-- ==== Sys2Proof/Machine/StHost.lean ====
section
/-! DEFINITION. The state of the host interface (rings, completions, events, maintenance port, register latches: chapter 13,
and R666-R693) and of the time bases (chapter 05). Plain data; a field's default is its reset value. -/

namespace Sys2Proof.Machine

/-! ### Ports, modes and power states -/

/-- The operating modes (Table 15-10). -/
inductive Mode where
  | castOn | recovery | ready | solo | lead | follow | knitUp | drill | night | maintenance | safeHold | bindOff
deriving DecidableEq, Repr

/-- The power states (Table 15-7). -/
inductive PowerState where
  | run | idle | sleep | deepSleep | off
deriving DecidableEq, Repr

/-- The states of T0 (Table 05-2). -/
inductive T0State where
  | unset | locked | holdover | unlocked
deriving DecidableEq, Repr

/-! ### Rings (R517-R529) -/

/-- One ring of a function: its registers (Tables 13-4 to 13-7) and its signalling state (R528). -/
structure Ring where
  en : Bool := false
  log2 : Nat := 6
  slot : Nat := 0
  cpl : Nat := 0
  vector : Nat := 0
  irqEn : Bool := false
  modTime : Nat := 0
  modCount : Nat := 1
  baseLo : W32 := 0
  baseHi : W32 := 0
  dataLo : W32 := 0
  dataHi : W32 := 0
  prod : W32 := 0
  cons : W32 := 0
  stopped : Bool := false
  cause : Nat := 0
  discards : Nat := 0
  /-- Entries written since the last signal (R528). -/
  unsignalled : Nat := 0
  /-- T2 when the first of them was written, in ns. -/
  firstAt : Nat := 0
  /-- Packet-in rings: frames discarded before the next frame (Table 13-13). -/
  lostFrames : Nat := 0
deriving DecidableEq, Repr

/-- One entry of an MSI-X table. The PCIe base specification's reset state is a masked vector (PRESUMED, log 10). -/
structure MsixEntry where
  addrLo : W32 := 0
  addrHi : W32 := 0
  data : W32 := 0
  masked : Bool := true
deriving DecidableEq, Repr

/-- One PCIe function's host interface. -/
structure Fn where
  rings : Tab Ring := []
  msix : Tab MsixEntry := []
  /-- MSI-X pending bits, vectors 0 to 63. -/
  pba : W64 := 0
deriving DecidableEq, Repr

/-- A command taken whose completion is still to be written (R532). -/
structure Outst where
  port : Port
  ring : Nat
  opcode : Nat
  tag : W16
  seq : W32
  cons : W32
  /-- What it acts on: an entry number, lane, panel, slot, by opcode. -/
  target : Nat
  /-- Further words the end of the work needs. -/
  arg : List Nat := []
  src : MaintSrc := .uart
  /-- Its rings were disabled by R513: the completion is discarded. -/
  discarded : Bool := false
deriving DecidableEq, Repr

/-- An open merging window of 10 ms: when it opened on T2, the refusals counted in it, and the last one's event words. -/
structure MergeWin where
  key : WindowKey
  openedAt : Nat
  count : Nat := 0
  last : List W32 := []
deriving DecidableEq, Repr

/-- PF1's limits (PF1_LIMITS_SET, R538). -/
structure Pf1Limits where
  classes : Nat := 0
  regions : Nat := 0
  /-- For region class 0 to 3: (smallest, largest) budget in ms. -/
  budgets : Tab (Nat × Nat) := []
  streams : Nat := 0
deriving DecidableEq, Repr

/-- The state of one event destination (Table 17-6). -/
structure EvDest where
  seq : W32 := 0
  lost : Nat := 0
deriving DecidableEq, Repr

/-- One check-value unit (R687-R692). -/
structure Cvu where
  aliveEn : Bool := false
  poly : Nat := 0
  tmo : Bool := false
  skip : Bool := false
  rep : Bool := false
  aliveSet : Bool := false
  /-- The accumulator of CRC-32C before its final XOR. -/
  acc : Nat := 0xFFFFFFFF
  /-- Bytes fed since the last initialisation. -/
  count : W32 := 0
  /-- False until the first initialisation or feed: RES reads its reset value 0 until then. -/
  fed : Bool := false
  alive : W16 := 0
  aliveTmo : Nat := 0
  /-- T2 of the last alive write, ns. -/
  aliveAt : Nat := 0
  /-- The expiry of this alive write has been reported. -/
  expired : Bool := false
deriving DecidableEq, Repr

/-- A command held until VCORE has reached the level that it needs (R610): its sequence number, opcode and words, the T2 (ns) at which it
was taken, and the readings that its domains need. -/
structure SupplyHold where
  seq : W32
  opcode : Nat
  cmd : Cmd
  since : Nat
  reqs : List (Nat × Nat)
deriving DecidableEq, Repr

/-- The host interface. -/
structure HostIf where
  fn0 : Fn := {}
  fn1 : Fn := {}
  /-- HIF_LINK: width and rate; 0 while the link is down. -/
  link : W32 := 0
  linkUp : Bool := false
  cmdSeq : W32 := 0
  /-- The command ring served last: 0 to 3 PF0, 4 to 7 PF1, 8 the maintenance port (R532). -/
  lastServed : Nat := 8
  outst : List Outst := []
  /-- The outstanding command that waits for the supply (R610). -/
  supply : Option SupplyHold := none
  mask0 : List W32 := [0xFFFFFFFF, 0xFFFFFFFF, 0xFFFFFFFF, 0xFFFFFFFF]
  mask1 : List W32 := [0xFF6E67FE, 0x0FD8F377, 0x00120000, 0]
  mask2 : List W32 := [0, 0, 0, 0]
  allow1 : List W32 := [0xFF6E67FE, 0x0FD8F377, 0x00120000, 0]
  dest0 : EvDest := {}
  dest1 : EvDest := {}
  dest2 : EvDest := {}
  /-- Events lost on the maintenance port since cast-on (DEVICE_STATUS W12). -/
  maintLost : Nat := 0
  /-- Where maintenance events go: the sender of the last EVENT_MASK_SET (R556). -/
  maintDest : Option MaintSrc := none
  /-- The second of T2 that the maintenance rate limit counts in, and its events (R556). -/
  maintSecond : Nat := 0
  maintCount : Nat := 0
  /-- A maintenance command that has arrived and waits to be taken: its opcode and the command (R532, R557). -/
  maintWait : Option (Nat × Cmd) := none
  windows : List MergeWin := []
  pf1 : Pf1Limits := {}
  /-- Pending low words of 64-bit writes, by initiator × 65536 + offset of X_LO (R668). -/
  pendLo : Tab W32 := []
  /-- Shadows of 64-bit reads, by initiator × 65536 + offset of X_LO (R667). -/
  shadow : Tab W32 := []
  scratch : Tab W32 := []
  cvu : Tab Cvu := []
  /-- Transmit order of the packet-out rings: the ring served last for each port (R257). -/
  txLast : Tab Nat := []
deriving DecidableEq, Repr

/-! ### Time bases (R172-R224) -/

/-- A step or load waiting for its tick (R184). -/
inductive TbOp where
  /-- Add signed ns; `beyond` when it exceeds the threshold (applied under the override). -/
  | step (ns : Int) (beyond : Bool)
  /-- Set the value; `first` for the first load; `beyond` as for a step, with the computed step in ns. -/
  | load (sec : W64) (ns : W32) (first beyond : Bool) (delta : Int)
deriving DecidableEq, Repr

/-- One time base (R173, Tables 05-6 to 05-8). -/
structure TimeBase where
  sec : W64 := 0
  ns : W32 := 0
  frac : W32 := 0
  inc : W64 := 0x200000000
  /-- An increment committed for the next tick (R176). -/
  incNext : Option W64 := none
  ops : List TbOp := []
  set : Bool := false
  ppsEn : Bool := false
  ovrArmed : Bool := false
  /-- T2 when the override was armed, ns. -/
  ovrAt : Nat := 0
  incRange : Bool := false
  stepRefused : Bool := false
  stepDone : Bool := false
  thr : W32 := 1000
  loadNs : W32 := 0
  loadLo : W32 := 0
  loadHi : W32 := 0
  stepLo : W32 := 0
  stepHi : W32 := 0
  snapFrac : W32 := 0
  snapNs : W32 := 0
  snapLo : W32 := 0
  snapHi : W32 := 0
  ppsNs : W32 := 0
  ppsLo : W32 := 0
  ppsHi : W32 := 0
deriving DecidableEq, Repr

/-- One entry of a transmit timestamp queue (R198). For queue 8 a copy on T0 stands beside the T3 stamp (R199). -/
structure TxStamp where
  ident : W16
  tbase : Nat
  nsq : W32
  sec : Nat
  t0sec : Nat := 0
  t0nsq : W32 := 0
deriving DecidableEq, Repr

/-- One transmit timestamp queue (R198, Tables 05-10, 05-11). -/
structure TxQueue where
  q : List TxStamp := []
  nsq : W32 := 0
  secLo : W32 := 0
  secHi : W32 := 0
  ovf : Bool := false
  drops : Nat := 0
deriving DecidableEq, Repr

/-- One frame-lock generator (R211, R219). -/
structure FrameLock where
  en : Bool := false
  den1001 : Bool := false
  num : W32 := 0
  originLo : W32 := 0
  originHi : W32 := 0
  phase : W32 := 0
  /-- The number of the frame whose display time comes next (a 64-bit counter), and the first frame of the present numbering (R216). -/
  next : Nat := 0
  first : Nat := 0
deriving DecidableEq, Repr

/-- The TB block. -/
structure TimeUnit where
  t0 : TimeBase := {}
  t1 : TimeBase := {}
  t2 : TimeBase := { set := true }
  t3 : TimeBase := {}
  state : T0State := .unset
  /-- How often T0 has entered each state (by its code), and each entry with its T0 (ns), newest first: what R433 takes over a span. -/
  entered : Tab Nat := []
  hist : List (Nat × T0State) := []
  errEst : W32 := 0
  holdLimit : W32 := 1000
  servoTmo : W32 := 2000
  refStab : W32 := 100
  /-- T2 of the last servo activity, ns (R187). -/
  servoAt : Nat := 0
  /-- E0 and the T2 of the entry to HOLDOVER (R189). -/
  e0 : W32 := 0
  holdAt : Nat := 0
  snapSeq : W32 := 0
  ppsSeq : W32 := 0
  pairT0Ofs : W32 := 0
  pairT3Ofs : W32 := 0
  pairLimit : W32 := 2000
  /-- The last T0 offset measured exceeded the limit (R210). -/
  pairOver : Bool := false
  txq : Tab TxQueue := []
  fl : Tab FrameLock := []
deriving DecidableEq, Repr

end Sys2Proof.Machine
end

> [WHAT THE TASK ASKS]: The response must consist solely of the lines from the first line of the entries through the line containing "target : Nat", repeated exactly.

> [EXPECTED ANSWER]:
-- ==== Sys2Proof/Machine/StHost.lean ====
section
/-! DEFINITION. The state of the host interface (rings, completions, events, maintenance port, register latches: chapter 13,
and R666-R693) and of the time bases (chapter 05). Plain data; a field's default is its reset value. -/

namespace Sys2Proof.Machine

/-! ### Ports, modes and power states -/

/-- The operating modes (Table 15-10). -/
inductive Mode where
  | castOn | recovery | ready | solo | lead | follow | knitUp | drill | night | maintenance | safeHold | bindOff
deriving DecidableEq, Repr

/-- The power states (Table 15-7). -/
inductive PowerState where
  | run | idle | sleep | deepSleep | off
deriving DecidableEq, Repr

/-- The states of T0 (Table 05-2). -/
inductive T0State where
  | unset | locked | holdover | unlocked
deriving DecidableEq, Repr

/-! ### Rings (R517-R529) -/

/-- One ring of a function: its registers (Tables 13-4 to 13-7) and its signalling state (R528). -/
structure Ring where
  en : Bool := false
  log2 : Nat := 6
  slot : Nat := 0
  cpl : Nat := 0
  vector : Nat := 0
  irqEn : Bool := false
  modTime : Nat := 0
  modCount : Nat := 1
  baseLo : W32 := 0
  baseHi : W32 := 0
  dataLo : W32 := 0
  dataHi : W32 := 0
  prod : W32 := 0
  cons : W32 := 0
  stopped : Bool := false
  cause : Nat := 0
  discards : Nat := 0
  /-- Entries written since the last signal (R528). -/
  unsignalled : Nat := 0
  /-- T2 when the first of them was written, in ns. -/
  firstAt : Nat := 0
  /-- Packet-in rings: frames discarded before the next frame (Table 13-13). -/
  lostFrames : Nat := 0
deriving DecidableEq, Repr

/-- One entry of an MSI-X table. The PCIe base specification's reset state is a masked vector (PRESUMED, log 10). -/
structure MsixEntry where
  addrLo : W32 := 0
  addrHi : W32 := 0
  data : W32 := 0
  masked : Bool := true
deriving DecidableEq, Repr

/-- One PCIe function's host interface. -/
structure Fn where
  rings : Tab Ring := []
  msix : Tab MsixEntry := []
  /-- MSI-X pending bits, vectors 0 to 63. -/
  pba : W64 := 0
deriving DecidableEq, Repr

/-- A command taken whose completion is still to be written (R532). -/
structure Outst where
  port : Port
  ring : Nat
  opcode : Nat
  tag : W16
  seq : W32
  cons : W32
  /-- What it acts on: an entry number, lane, panel, slot, by opcode. -/
  target : Nat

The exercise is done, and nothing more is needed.